[Saved data entries]
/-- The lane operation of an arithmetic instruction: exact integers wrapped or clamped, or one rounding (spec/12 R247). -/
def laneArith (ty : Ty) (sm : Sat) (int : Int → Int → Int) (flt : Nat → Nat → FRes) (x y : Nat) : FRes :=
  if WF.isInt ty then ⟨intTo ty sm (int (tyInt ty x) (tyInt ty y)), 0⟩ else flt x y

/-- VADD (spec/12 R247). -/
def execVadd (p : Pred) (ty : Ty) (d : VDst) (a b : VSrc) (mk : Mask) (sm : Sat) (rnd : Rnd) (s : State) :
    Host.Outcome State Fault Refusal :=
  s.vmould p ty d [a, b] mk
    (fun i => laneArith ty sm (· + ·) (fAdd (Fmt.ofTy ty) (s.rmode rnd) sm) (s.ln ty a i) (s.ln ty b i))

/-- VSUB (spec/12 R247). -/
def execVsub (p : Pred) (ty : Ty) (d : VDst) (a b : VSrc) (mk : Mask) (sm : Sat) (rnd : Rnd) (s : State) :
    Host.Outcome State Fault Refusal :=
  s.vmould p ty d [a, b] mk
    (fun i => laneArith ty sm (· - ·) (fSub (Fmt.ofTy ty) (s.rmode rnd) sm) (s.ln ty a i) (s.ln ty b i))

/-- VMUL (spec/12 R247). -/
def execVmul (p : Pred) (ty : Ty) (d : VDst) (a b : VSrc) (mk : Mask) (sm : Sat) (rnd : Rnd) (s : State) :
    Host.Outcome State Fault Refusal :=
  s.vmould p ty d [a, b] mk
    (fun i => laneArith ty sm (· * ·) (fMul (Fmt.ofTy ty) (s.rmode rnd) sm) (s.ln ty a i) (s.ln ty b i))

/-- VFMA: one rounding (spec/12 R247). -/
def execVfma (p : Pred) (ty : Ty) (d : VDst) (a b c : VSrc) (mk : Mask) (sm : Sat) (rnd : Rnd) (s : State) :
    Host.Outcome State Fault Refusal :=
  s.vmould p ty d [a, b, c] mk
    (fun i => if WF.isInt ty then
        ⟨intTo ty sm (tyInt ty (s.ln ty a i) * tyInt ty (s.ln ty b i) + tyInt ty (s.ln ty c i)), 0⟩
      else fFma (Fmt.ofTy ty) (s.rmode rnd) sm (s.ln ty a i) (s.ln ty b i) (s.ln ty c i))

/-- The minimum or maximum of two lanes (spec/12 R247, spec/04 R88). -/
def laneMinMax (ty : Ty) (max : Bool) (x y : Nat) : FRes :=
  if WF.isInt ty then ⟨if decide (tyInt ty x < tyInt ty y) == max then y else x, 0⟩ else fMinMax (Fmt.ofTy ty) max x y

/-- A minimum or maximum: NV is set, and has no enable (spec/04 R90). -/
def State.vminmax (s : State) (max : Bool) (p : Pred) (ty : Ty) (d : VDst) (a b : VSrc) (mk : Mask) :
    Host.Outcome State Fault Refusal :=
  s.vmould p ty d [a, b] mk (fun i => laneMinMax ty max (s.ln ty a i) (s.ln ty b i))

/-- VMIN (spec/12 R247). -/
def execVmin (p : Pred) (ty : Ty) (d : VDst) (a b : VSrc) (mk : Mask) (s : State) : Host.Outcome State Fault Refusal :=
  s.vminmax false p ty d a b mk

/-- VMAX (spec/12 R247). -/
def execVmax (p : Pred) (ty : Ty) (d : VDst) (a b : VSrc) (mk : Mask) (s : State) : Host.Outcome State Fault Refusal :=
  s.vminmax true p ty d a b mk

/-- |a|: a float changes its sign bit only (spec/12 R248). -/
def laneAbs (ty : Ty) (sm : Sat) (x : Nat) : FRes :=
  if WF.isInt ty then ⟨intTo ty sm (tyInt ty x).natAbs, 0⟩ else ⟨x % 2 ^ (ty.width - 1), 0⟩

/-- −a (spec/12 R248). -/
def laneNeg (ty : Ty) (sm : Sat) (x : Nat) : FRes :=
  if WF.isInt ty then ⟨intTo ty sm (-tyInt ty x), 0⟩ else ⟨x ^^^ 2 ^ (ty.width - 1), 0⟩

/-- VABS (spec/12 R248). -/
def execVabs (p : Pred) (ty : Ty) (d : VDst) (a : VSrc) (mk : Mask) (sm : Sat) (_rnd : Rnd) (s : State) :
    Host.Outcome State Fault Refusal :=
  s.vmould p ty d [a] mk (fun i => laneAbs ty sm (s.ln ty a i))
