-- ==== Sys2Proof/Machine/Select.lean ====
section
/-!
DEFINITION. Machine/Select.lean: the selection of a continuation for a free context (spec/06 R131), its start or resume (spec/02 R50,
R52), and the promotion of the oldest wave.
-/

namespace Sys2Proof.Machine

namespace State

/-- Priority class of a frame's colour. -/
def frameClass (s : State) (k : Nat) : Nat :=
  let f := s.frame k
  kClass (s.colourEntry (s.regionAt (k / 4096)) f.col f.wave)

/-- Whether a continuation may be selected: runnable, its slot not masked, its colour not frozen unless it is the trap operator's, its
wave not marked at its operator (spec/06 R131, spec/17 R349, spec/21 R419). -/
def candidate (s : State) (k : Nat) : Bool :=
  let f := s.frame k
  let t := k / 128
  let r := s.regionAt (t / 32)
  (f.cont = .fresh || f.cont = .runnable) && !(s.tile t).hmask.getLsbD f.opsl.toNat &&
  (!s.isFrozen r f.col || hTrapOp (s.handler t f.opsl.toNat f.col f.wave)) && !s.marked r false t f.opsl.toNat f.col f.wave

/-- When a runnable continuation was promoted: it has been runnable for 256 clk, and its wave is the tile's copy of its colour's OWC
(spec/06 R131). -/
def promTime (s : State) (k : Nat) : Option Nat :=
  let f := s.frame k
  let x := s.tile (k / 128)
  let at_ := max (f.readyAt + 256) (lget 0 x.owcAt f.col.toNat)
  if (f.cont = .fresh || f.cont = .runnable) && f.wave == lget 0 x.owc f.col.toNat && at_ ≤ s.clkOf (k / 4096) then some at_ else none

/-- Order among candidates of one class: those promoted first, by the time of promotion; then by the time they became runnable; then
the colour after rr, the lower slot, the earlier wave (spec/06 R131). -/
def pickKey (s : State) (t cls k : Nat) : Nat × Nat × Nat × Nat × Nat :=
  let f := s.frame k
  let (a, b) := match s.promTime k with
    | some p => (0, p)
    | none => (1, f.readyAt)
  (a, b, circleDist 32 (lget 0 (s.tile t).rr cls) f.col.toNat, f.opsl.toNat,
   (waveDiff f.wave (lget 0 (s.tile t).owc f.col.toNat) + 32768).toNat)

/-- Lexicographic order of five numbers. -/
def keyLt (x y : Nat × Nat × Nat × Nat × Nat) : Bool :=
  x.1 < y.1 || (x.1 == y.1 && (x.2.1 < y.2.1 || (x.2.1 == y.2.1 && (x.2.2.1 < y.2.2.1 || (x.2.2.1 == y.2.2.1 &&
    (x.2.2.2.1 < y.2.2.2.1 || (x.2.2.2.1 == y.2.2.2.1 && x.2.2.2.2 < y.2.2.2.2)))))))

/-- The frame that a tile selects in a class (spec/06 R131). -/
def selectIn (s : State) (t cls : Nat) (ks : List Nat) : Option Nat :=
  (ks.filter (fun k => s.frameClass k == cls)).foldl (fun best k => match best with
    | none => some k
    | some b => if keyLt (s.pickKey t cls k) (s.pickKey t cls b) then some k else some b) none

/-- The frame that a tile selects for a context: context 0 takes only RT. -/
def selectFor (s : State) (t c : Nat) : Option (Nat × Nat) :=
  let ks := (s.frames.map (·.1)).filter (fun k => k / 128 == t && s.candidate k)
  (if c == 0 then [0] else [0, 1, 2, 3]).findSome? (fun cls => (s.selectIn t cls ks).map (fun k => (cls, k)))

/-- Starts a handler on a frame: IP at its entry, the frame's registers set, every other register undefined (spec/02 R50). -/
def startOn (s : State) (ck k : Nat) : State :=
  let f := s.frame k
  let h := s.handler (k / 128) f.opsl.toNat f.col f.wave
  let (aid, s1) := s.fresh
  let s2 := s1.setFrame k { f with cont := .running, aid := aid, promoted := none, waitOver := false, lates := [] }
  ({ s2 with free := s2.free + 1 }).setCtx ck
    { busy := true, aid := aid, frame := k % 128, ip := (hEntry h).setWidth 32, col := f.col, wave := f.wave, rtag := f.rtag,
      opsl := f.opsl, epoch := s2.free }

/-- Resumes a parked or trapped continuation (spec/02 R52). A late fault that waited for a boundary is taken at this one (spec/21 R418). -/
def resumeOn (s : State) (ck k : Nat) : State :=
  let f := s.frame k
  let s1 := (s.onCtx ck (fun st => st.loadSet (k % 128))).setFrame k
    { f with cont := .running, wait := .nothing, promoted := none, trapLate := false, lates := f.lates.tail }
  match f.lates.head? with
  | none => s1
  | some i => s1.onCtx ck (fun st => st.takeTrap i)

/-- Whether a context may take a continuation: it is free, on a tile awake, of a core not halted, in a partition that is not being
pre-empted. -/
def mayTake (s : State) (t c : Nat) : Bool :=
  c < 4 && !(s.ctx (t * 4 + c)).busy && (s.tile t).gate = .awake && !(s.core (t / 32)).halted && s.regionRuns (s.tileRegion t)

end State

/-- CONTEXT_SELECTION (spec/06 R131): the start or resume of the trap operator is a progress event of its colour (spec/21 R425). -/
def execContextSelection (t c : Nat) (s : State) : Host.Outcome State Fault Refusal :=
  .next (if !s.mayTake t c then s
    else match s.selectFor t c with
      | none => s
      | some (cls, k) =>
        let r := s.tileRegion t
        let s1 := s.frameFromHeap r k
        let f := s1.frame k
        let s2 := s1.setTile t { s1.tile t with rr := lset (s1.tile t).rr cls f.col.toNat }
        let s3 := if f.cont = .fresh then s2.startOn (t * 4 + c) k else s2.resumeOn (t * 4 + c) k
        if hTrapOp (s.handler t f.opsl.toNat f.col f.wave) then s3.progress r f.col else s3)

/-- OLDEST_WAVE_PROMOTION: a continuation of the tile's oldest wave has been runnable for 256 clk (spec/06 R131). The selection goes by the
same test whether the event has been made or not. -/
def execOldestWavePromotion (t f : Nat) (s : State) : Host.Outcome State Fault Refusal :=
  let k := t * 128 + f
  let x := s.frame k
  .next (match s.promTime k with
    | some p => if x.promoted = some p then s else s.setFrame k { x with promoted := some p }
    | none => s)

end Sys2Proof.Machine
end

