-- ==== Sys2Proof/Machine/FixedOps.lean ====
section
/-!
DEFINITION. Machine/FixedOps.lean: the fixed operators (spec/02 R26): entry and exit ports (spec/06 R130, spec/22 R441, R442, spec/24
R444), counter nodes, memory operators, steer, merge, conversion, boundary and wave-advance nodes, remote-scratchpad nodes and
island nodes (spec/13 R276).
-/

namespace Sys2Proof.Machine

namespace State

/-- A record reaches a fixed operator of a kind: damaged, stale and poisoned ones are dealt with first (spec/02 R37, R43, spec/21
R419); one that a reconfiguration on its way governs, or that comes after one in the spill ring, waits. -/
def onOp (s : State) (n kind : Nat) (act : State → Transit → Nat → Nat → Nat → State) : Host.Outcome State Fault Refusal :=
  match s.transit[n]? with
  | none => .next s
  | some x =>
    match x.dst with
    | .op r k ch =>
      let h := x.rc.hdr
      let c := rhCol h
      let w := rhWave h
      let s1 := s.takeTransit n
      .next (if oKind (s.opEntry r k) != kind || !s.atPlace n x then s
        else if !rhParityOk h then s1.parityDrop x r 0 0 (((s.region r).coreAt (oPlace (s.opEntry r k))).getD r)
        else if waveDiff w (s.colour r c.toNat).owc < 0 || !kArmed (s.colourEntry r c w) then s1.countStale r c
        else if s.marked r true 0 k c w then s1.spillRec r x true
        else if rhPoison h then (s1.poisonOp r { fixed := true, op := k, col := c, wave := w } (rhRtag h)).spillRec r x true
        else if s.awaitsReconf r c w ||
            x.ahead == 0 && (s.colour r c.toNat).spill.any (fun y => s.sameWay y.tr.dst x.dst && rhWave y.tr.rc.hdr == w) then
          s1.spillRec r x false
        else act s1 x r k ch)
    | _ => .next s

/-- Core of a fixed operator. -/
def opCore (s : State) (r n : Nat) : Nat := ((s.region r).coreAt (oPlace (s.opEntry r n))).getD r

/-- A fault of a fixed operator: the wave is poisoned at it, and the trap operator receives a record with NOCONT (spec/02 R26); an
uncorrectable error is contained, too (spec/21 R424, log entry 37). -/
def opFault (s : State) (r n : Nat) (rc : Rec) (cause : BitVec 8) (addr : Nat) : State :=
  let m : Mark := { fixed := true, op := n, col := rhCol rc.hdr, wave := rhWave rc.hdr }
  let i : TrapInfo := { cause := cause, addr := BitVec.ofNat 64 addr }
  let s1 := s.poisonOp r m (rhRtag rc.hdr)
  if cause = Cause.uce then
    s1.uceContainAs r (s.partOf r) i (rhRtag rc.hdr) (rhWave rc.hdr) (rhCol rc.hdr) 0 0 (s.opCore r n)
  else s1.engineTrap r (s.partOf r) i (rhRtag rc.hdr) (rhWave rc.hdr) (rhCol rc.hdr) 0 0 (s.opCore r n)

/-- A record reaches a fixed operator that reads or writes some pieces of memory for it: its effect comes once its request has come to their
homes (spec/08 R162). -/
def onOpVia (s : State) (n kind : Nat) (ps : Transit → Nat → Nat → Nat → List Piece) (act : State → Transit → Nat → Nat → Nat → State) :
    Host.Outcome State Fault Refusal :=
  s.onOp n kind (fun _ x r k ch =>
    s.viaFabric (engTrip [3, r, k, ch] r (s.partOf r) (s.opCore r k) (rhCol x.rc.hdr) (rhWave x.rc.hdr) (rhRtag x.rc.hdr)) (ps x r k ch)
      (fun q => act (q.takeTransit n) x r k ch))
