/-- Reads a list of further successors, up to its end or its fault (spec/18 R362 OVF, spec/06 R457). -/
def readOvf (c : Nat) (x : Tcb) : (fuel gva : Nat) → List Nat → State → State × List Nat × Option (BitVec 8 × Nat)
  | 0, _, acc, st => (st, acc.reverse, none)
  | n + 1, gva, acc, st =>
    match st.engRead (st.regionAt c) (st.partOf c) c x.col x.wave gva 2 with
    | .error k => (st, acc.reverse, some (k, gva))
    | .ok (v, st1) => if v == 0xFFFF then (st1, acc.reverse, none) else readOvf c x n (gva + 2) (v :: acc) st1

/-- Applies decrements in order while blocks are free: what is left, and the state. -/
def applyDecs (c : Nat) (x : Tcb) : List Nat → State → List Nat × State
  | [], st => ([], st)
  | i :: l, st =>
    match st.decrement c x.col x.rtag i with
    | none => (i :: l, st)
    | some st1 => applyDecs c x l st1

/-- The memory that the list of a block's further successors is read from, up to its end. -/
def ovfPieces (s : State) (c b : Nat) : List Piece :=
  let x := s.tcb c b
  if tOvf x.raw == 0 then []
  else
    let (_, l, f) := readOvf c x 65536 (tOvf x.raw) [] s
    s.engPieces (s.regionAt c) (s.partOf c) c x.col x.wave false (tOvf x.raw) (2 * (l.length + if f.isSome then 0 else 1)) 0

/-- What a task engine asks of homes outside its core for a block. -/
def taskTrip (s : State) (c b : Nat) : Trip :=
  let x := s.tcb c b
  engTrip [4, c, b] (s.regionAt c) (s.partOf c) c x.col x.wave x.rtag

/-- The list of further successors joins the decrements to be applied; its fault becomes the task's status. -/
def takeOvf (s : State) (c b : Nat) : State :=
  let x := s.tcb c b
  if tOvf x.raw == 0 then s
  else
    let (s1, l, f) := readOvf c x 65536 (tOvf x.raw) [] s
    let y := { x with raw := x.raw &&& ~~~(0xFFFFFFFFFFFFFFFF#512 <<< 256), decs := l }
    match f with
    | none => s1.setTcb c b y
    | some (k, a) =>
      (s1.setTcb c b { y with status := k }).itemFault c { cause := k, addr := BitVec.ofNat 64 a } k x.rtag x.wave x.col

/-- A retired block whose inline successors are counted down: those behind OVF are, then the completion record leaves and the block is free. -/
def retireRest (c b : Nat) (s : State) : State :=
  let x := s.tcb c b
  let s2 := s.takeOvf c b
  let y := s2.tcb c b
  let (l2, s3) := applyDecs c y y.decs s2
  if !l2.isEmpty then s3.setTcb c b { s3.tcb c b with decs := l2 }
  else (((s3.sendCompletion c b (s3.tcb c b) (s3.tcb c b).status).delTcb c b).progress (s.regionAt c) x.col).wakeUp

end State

Exercise description: Copy, exactly and only, the lines above that begin with the one containing "goes by the" and finish with the one containing "DEFINITION. Machine/FixedOps.lean: the".

Response to the exercise:
/-- OLDEST_WAVE_PROMOTION: a continuation of the tile's oldest wave has been runnable for 256 clk (spec/06 R131). The selection goes by the
same test whether the event has been made or not. -/
def execOldestWavePromotion (t f : Nat) (s : State) : Host.Outcome State Fault Refusal :=
  let k := t * 128 + f
  let x := s.frame k
  .next (match s.promTime k with
    | some p => if x.promoted = some p then s else s.setFrame k { x with promoted := some p }
    | none => s)

end Sys2Proof.Machine
end

-- ==== Sys2Proof/Machine/FixedOps.lean ====
section
/-!
DEFINITION. Machine/FixedOps.lean: the fixed operators (spec/02 R26): entry and exit ports (spec/06 R130, spec/22 R441, R442, spec/24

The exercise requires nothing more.